When talking about high-scale systems, you can hear a fault-tolerant system. See the description of the Elixir programming language:
Elixir is built on the top of the Erlang VM, known for running low-latency, distributed and fault-tolerant systems, while also being successful in web development and embedded systems. [adapted and translated from elixir-lang.org ]
But I do not understand what a system means to have this feature. Does it mean that the system can recover from failures? What kind of failures should be covered for a system to be fault tolerant? And what strategies are used for a system to be fault tolerant?
It is a characteristic of systems that are able to continue operating in a more or less normal way regardless of any faults in any of the parts necessary for its operation.
How to get this feature varies, and may involve hardware or software solutions. Almost always tolerance is obtained with some reservation system, replication, mirroring, redundancy, or something, it also usually has some sort of monitoring and scheduling when there is something wrong. But one way to help is to write codes that are robust, that is, they are always prepared for a fault to occur and can do something useful with it. But remember that tolerance will often be due to the infrastructure adopted.
In software solutions, you often anticipate problems and do not let them happen or after you happen to have some way that allows you to reexecute or depart to another form that delivers the desired result.

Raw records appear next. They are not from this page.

/-- Where a function's registers lie: its memory windows whose accesses follow register or ring rules, and its configuration space
(15 R386, R388). -/
inductive Window where
  | mw0
  | mw2
  | config
  deriving DecidableEq, Repr

/-- One access to MW4 (15 R409); a read names the stack, pseudo-channel, bank and row of an uncorrectable error that it meets (R410). -/
inductive Mw4Op where
  | read (n : Nat) (bad : Option (Nat × Nat × Nat × Nat))
  | write (data : List Byte) (poisoned : Bool)
  deriving DecidableEq, Repr

/-- What causes a conventional reset (15 R412, 22 R570). -/
inductive ConvReset where
  | perst
  | hotReset
  | linkDown
  deriving DecidableEq, Repr

/-- The device reads of host memory that can fail (15 R411): a reload of a key-value page, or a read of no object. -/
inductive DmaRead where
  | reload (svc page : Nat)
  | other (f : Fin 32)
  deriving DecidableEq, Repr

/-- What arrived on a MAC, as far as its classification goes (17 R448): whether its FCS is right, its length in bytes, its
802.1Q VLAN IDs, its EtherType, whether an EtherType 0x8809 frame has the ESMC subtype, and whether MACsec verified it and
under which AN. -/
structure RxFrame where
  fcsOk : Bool
  length : Nat
  vlans : List Nat
  etherType : Nat
  esmc : Bool
  macsec : Option Bool
  deriving DecidableEq, Repr

/-- How a PTP message arrived: the MAC, its VLAN ID when tagged, its domain, its raw time-stamp in 2^-16 ns of device time. -/
structure PtpRx where
  mac : Nat
  vlan : Option Nat
  domain : Nat
  raw : Int
  deriving DecidableEq, Repr

/-- What an Announce says of its sender (17 R456). -/
structure Announced where
  identity : BitVec 64
  clockClass : BitVec 8
  accuracy : BitVec 8
  variance : BitVec 16
  priority2 : BitVec 8
  utcOffset : BitVec 16
  leap61 : Bool
  leap59 : Bool
  deriving DecidableEq, Repr

/-- A unicast negotiation message of G.8275.2 (17 R456): message type 0 Sync, 9 Delay_Resp, 11 Announce; log2 of the interval;
duration in seconds, 0 refusing a grant. -/
inductive PtpSignal where
  | request (type : Nat) (logInterval : Int) (duration : Nat)
  | grant (type : Nat) (logInterval : Int) (duration : Nat)
  | cancel (type : Nat)
  deriving DecidableEq, Repr

/-- A device that the group exchange reaches (17 R468, R469): identity, ROOT_PRIORITY, the XOR of 2^d over a path's ports. -/
structure GroupPeer where
  identity : BitVec 64
  priority : Nat
  path : Nat
  deriving DecidableEq, Repr


/-- What a rail measured over 1 ms (18 R495, R496): energy in µJ, voltage in mV, current in 0.01 A. -/
structure RailUse where
  uj : Nat
  mv : Nat
  current : Nat
  deriving DecidableEq, Repr

/-- What a core island's power meter and its sequencer counted over 1 ms (18 R495, 13 R348): energy in µJ; for each job whose
work ran: pulses delivered as active and as wait cycles, and pulses skipped. -/
structure CoreUse where
  core : Nat
  uj : Nat
  runs : List (Nat × Nat × Nat × Nat)
  deriving DecidableEq, Repr


/-- What the check bits of a memory find (19 R498). -/
inductive Ecc where
  | clean
  | corrected
  | uncorrected
  deriving DecidableEq, Repr

/-- An error that the check bits of a core's memory find: the memory in R498 table order from 0, the address of the word, whether it
is uncorrectable (19 R498, R514). -/
structure EccFind where
  memory : Nat
  address : Nat
  uncorrected : Bool
  deriving DecidableEq, Repr

/-- An error that the tellers' scrub finds: in till memory at a byte address, in a tally of the bank, in the memories of a teller
pair (19 R500). -/
inductive ScrubFind where
  | till (address : Nat) (uncorrected : Bool)
  | tally (index : Nat) (uncorrected : Bool)
  | teller (pair address : Nat) (uncorrected : Bool)
  deriving DecidableEq, Repr

/-- How the repair of an HBM row went: the stack's repair status showed the row replaced already, the fuse and the march succeeded,
the physical pages that hold the row (19 R511-R513). -/
structure RepairResult where
  replaced : Bool
  ok : Bool
  pages : List Nat
  deriving DecidableEq, Repr

/-- A row that the full memory BIST found bad, and its repair (19 R510). -/
structure BistRow where
  stack : Nat
  channel : Nat
  bank : Nat
  row : Nat
  repair : RepairResult
  deriving DecidableEq, Repr

/-- A JTAG instruction, or a token transition by Valust test equipment to MAKER_TEST (20 R533, R535). -/
inductive Jtag where
  | bypass
  | idcode
  | sample
  | extest
  | scan
  | tellerDebug
  /-- The Valust token challenge: whether the token verifies. -/
  | challenge (valid : Bool)
  /-- A transition to MAKER_TEST: whether its signed token, bound to the DeviceID, verifies. -/
  | toMakerTest (valid : Bool)
  deriving DecidableEq, Repr

/-- An SPDM request that the responder supports (20 R526). -/
inductive SpdmReq where
  | getVersion
  /-- The SPDM version of the request, major × 16 + minor. -/
  | getCapabilities (version : Nat)
  /-- BaseAsymAlgo, BaseHashAlgo and MeasurementHashAlgo bits that the requester offers. -/
  | negotiateAlgorithms (asym hash : BitVec 32)
  | getDigests
  | getCertificate (slot offset length : Nat)
  | challenge (slot : Nat) (nonce : BitVec 256)
  /-- Measurement operation: 0 the number of blocks, 255 all blocks, else a block index; whether a signature is asked for. -/
  | getMeasurements (slot operation : Nat) (sign : Bool) (nonce : BitVec 256)
  deriving DecidableEq, Repr

/-- What an optics transaction meets (21 R547, R549): an answer, a NACK, or a bus that is stuck. -/
inductive I2c (α : Type) where
  | answer (a : α)
  | nack
  | stuck
  deriving DecidableEq, Repr

/-- What a module shows of itself: identifier byte, and the identity of page 00h; whether it advertises an application whose host
interface matches the MAC's speed (21 R547). -/
structure ModuleId where
  ident : BitVec 8
  oui : BitVec 24
  partNo : List Byte
  serial : List Byte
  matches_ : Bool
  deriving DecidableEq, Repr

/-- One reading of a module's monitors (21 R548): temperature in 1/256 °C, supply in 100 µV, lane powers in 0.1 µW, lane bias in 2 µA,
latched flags seen, CMIS ModuleState, whether a data path is activated; the levels of temperature, supply, lowest Rx and Tx power and
highest bias under the module's own CMIS thresholds, 0 normal to 3 fatal (21 R544). -/
structure Monitors where
  temp : Int
  vcc : Nat
  rx : List Nat
  tx : List Nat
  bias : List Nat
  flags : Nat
  state : Nat
  active : Bool
  levels : List Nat
  deriving DecidableEq, Repr

/-- A sample of an indicator's load (21 R553). -/
inductive LoadSample where
  | ok
  | belowOpen
  | aboveShort
  deriving DecidableEq, Repr

/-- A request to the management endpoint in an MCTP message of type 0x00, 0x01 or 0x05 (21 R540, R544, R545). -/
inductive MgmtReq where
  | setEndpointId (id : Nat)
  | getPdr (record : Nat)
  | getSensorReading (sensor : Nat)
  | getStateSensorReadings (sensor : Nat)
  | setStateEffecterStates (effecter state : Nat)
  | setEventReceiver (enable : Bool)
  | requestUpdate
  | firmwareTransfer (offset : Nat) (data : List Byte)
  | verifyComplete
  | activateFirmware
  | getFirmwareParameters
  | spdm (r : SpdmReq)
  deriving DecidableEq, Repr

/-- What a boot finds (22 R561-R564, R568): cores whose crossings fail alignment, cores that fail the start-up test, what stops the
boot (UNIT_KIND 4 a stack that fails training, 6 a crossing of another island, and its index), repairs in the order in which they are
made, the spare rows that the stacks report. -/
structure BootReport where
  crossings : List Nat
  failed : List Nat
  stop : Option (Nat × Nat)
  repairs : List RepairResult
  spares : List Nat
  deriving DecidableEq, Repr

A simple system that detects errors in the software and gives a solution can already be considered fault tolerant at some level. Usually we only use the term when everything is resolved without direct human intervention.
In general this tolerance is somewhat limited and in each situation it is made explicit in which cases the operation can continue normal. Obviously it always has fault levels and the more tolerant of all kinds of failures the system needs to be, the more complex it will be, in some cases they can only be tolerant with much replication in parts of the world. In others only having a way to solve if one of the software of the solution fails another solves the work or gives some useful result anyway.

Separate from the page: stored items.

/-! ### Security: 20_security_and_life_cycle -/

/-- A boot slot (20 R518): the signed fields of its image, and what the checks of R519 find of it that do not depend on
fuses. -/
structure FwSlot where
  signed : List Byte
  version : Nat
  svn : Nat
  ecdsaKey : Nat
  mldsaKey : Nat
  headerOk : Bool
  ecdsaHash : Bool
  mldsaHash : Bool
  ecdsaSig : Bool
  mldsaSig : Bool
  bodyOk : Bool
  deriving DecidableEq, Repr

/-- A slot that holds no image. -/
def FwSlot.empty : FwSlot :=
  { signed := [], version := 0, svn := 0, ecdsaKey := 0, mldsaKey := 0, headerOk := false, ecdsaHash := false,
    mldsaHash := false, ecdsaSig := false, mldsaSig := false, bodyOk := false }

/-- A copy of the commit record (20 R521). -/
structure Commit where
  valid : Bool
  seq : Nat
  /-- Slot B is ACTIVE. -/
  active : Bool
  trial : Bool
  tries : Nat
  activeVersion : Nat
  trialVersion : Nat
  trialSvn : Nat
  deriving DecidableEq, Repr

/-- The fuses (20 R519, R532; 01 R19; 15 R393, R403). -/
structure Fuses where
  /-- Stage, in the codes of 15 R394: 0 BLANK, 1 MAKER_TEST, 2 SEALED, 4 RETURNED, 5 VOID. -/
  stage : Nat
  transitions : Nat
  svnFloor : Nat
  ecdsaRevoked : BitVec 4
  mldsaRevoked : BitVec 4
  part : BitVec 8
  stepping : BitVec 4
  factory : List UnitId
  deriving DecidableEq, Repr

/-- A MACsec SAK slot (20 R528, R529; 17 R452): key, salt, SSCI, next transmit packet number, highest received one. -/
structure Sak where
  key : BitVec 256
  salt : BitVec 96
  ssci : BitVec 32
  pn : BitVec 64
  deriving DecidableEq, Repr

/-- What FW_STAGE is writing (20 R520). -/
structure Staging where
  ticket : Nat
  image : List Byte
  deriving DecidableEq, Repr

/-- The security block, the always-on domain and boot flash. -/
structure Sec where
  fuses : Fuses
  /-- Life-cycle state in force, and at boot, in the codes of 15 R394. -/
  lc : Nat
  lcAtBoot : Nat
  /-- Always-on domain (R536): SERVICE flag, retention canary, clock, boot counter. -/
  serviceFlag : Bool
  canary : Bool
  aonRuns : Bool
  aonS : BitVec 32
  aonValid : Bool
  bootCount : BitVec 32
  cellLost : Bool
  vbatLow : Bool
  /-- Seal monitor (R531). -/
  sealArmed : Bool
  sealState : Nat
  loopOpen : Bool
  /-- Consecutive samples that did not match, and the polarity of the next pulse. -/
  sealMisses : Nat
  sealPolarity : Bool
  sealOpenS : BitVec 32
  /-- An open while armed waits to be logged. -/
  sealLog : Bool
  /-- Presence (R530). -/
  strapSvc : Bool
  jumper : Bool
  window : Bool
  /-- Device time in ns at which the window closes. -/
  windowEnd : Nat
  stuck : Bool
  /-- Boot flash: slots A and B, the commit record's two copies, the owner seed, the DeviceID certificate. -/
  slotA : FwSlot
  slotB : FwSlot
  commitA : Commit
  commitB : Commit
  ownerSeed : Option (BitVec 256)
  certStored : Bool
  bootSlot : Bool
  trialBoot : Bool
  /-- The committed slot was passed over at this boot: an entry that waits to be logged (R523). -/
  passedOver : Bool
  /-- Signed fields of the booted image, its VERSION, and CDI_L1 (R524). -/
  bootedSigned : List Byte
  bootedVersion : Nat
  cdiL1 : BitVec 384
  svnRunning : Nat
  /-- Owner seed hash and SVN floor as M1 took them at boot (R524). -/
  ownerAtBoot : Option (BitVec 256)
  floorAtBoot : Nat
  /-- What block 3 and block 4 of R527 keep from the boot: STATE was TRIAL, TRANSITIONS. -/
  trialAtBoot : Bool
  transitionsAtBoot : Nat
  /-- A Valust token challenge has opened JTAG in RETURNED (R535). -/
  jtagToken : Bool
  /-- SPDM nonces drawn: the model's own counter behind `Config.spdmNonce`. -/
  nonces : Nat
  stagedVersion : BitVec 32
  staging : Option Staging
  /-- Registers of R538. -/
  lock : Bool
  /-- LOCK, a WO1 register, has had its first write (00 R9). -/
  lockWritten : Bool
  jtagOff : Bool
  downgradeOff : Bool
  ownerWords : List (BitVec 32)
  /-- OWNER_COMMIT as it was last written (00 R9). -/
  ownerCommit : Bool
  sakMac : BitVec 3
  sakDir : Bool
  sakAn : Bool
  keyWords : List (BitVec 32)
  saltWords : List (BitVec 32)
  ssciWord : BitVec 32
  saks : Tbl Sak
  /-- SPDM connection (R526): versions exchanged, capabilities exchanged, algorithms negotiated. -/
  spdm : Nat
  spdmVersion : Nat
  deriving DecidableEq, Repr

So the term is often used as marketing when it does not specify the level of tolerance.
There is no guarantee that tolerance will allow normal operation at all times, only that it will not stop altogether. In some cases delivering the result is neither the intention, just not stopping working is already a good goal.
It is important that anything wrong occur in the middle of the failure process that can be reversed or can be contained without contaminating other parts.
Some mechanisms are quite sophisticated, complex, and expensive.
There are no tools that do this magically as some might want. Of course, you can hire some service that will give you something ready, but you will never get it without great effort from someone.
For all this it is difficult to talk about specific types of failures and strategies, each solution happens in a way according to each type of system.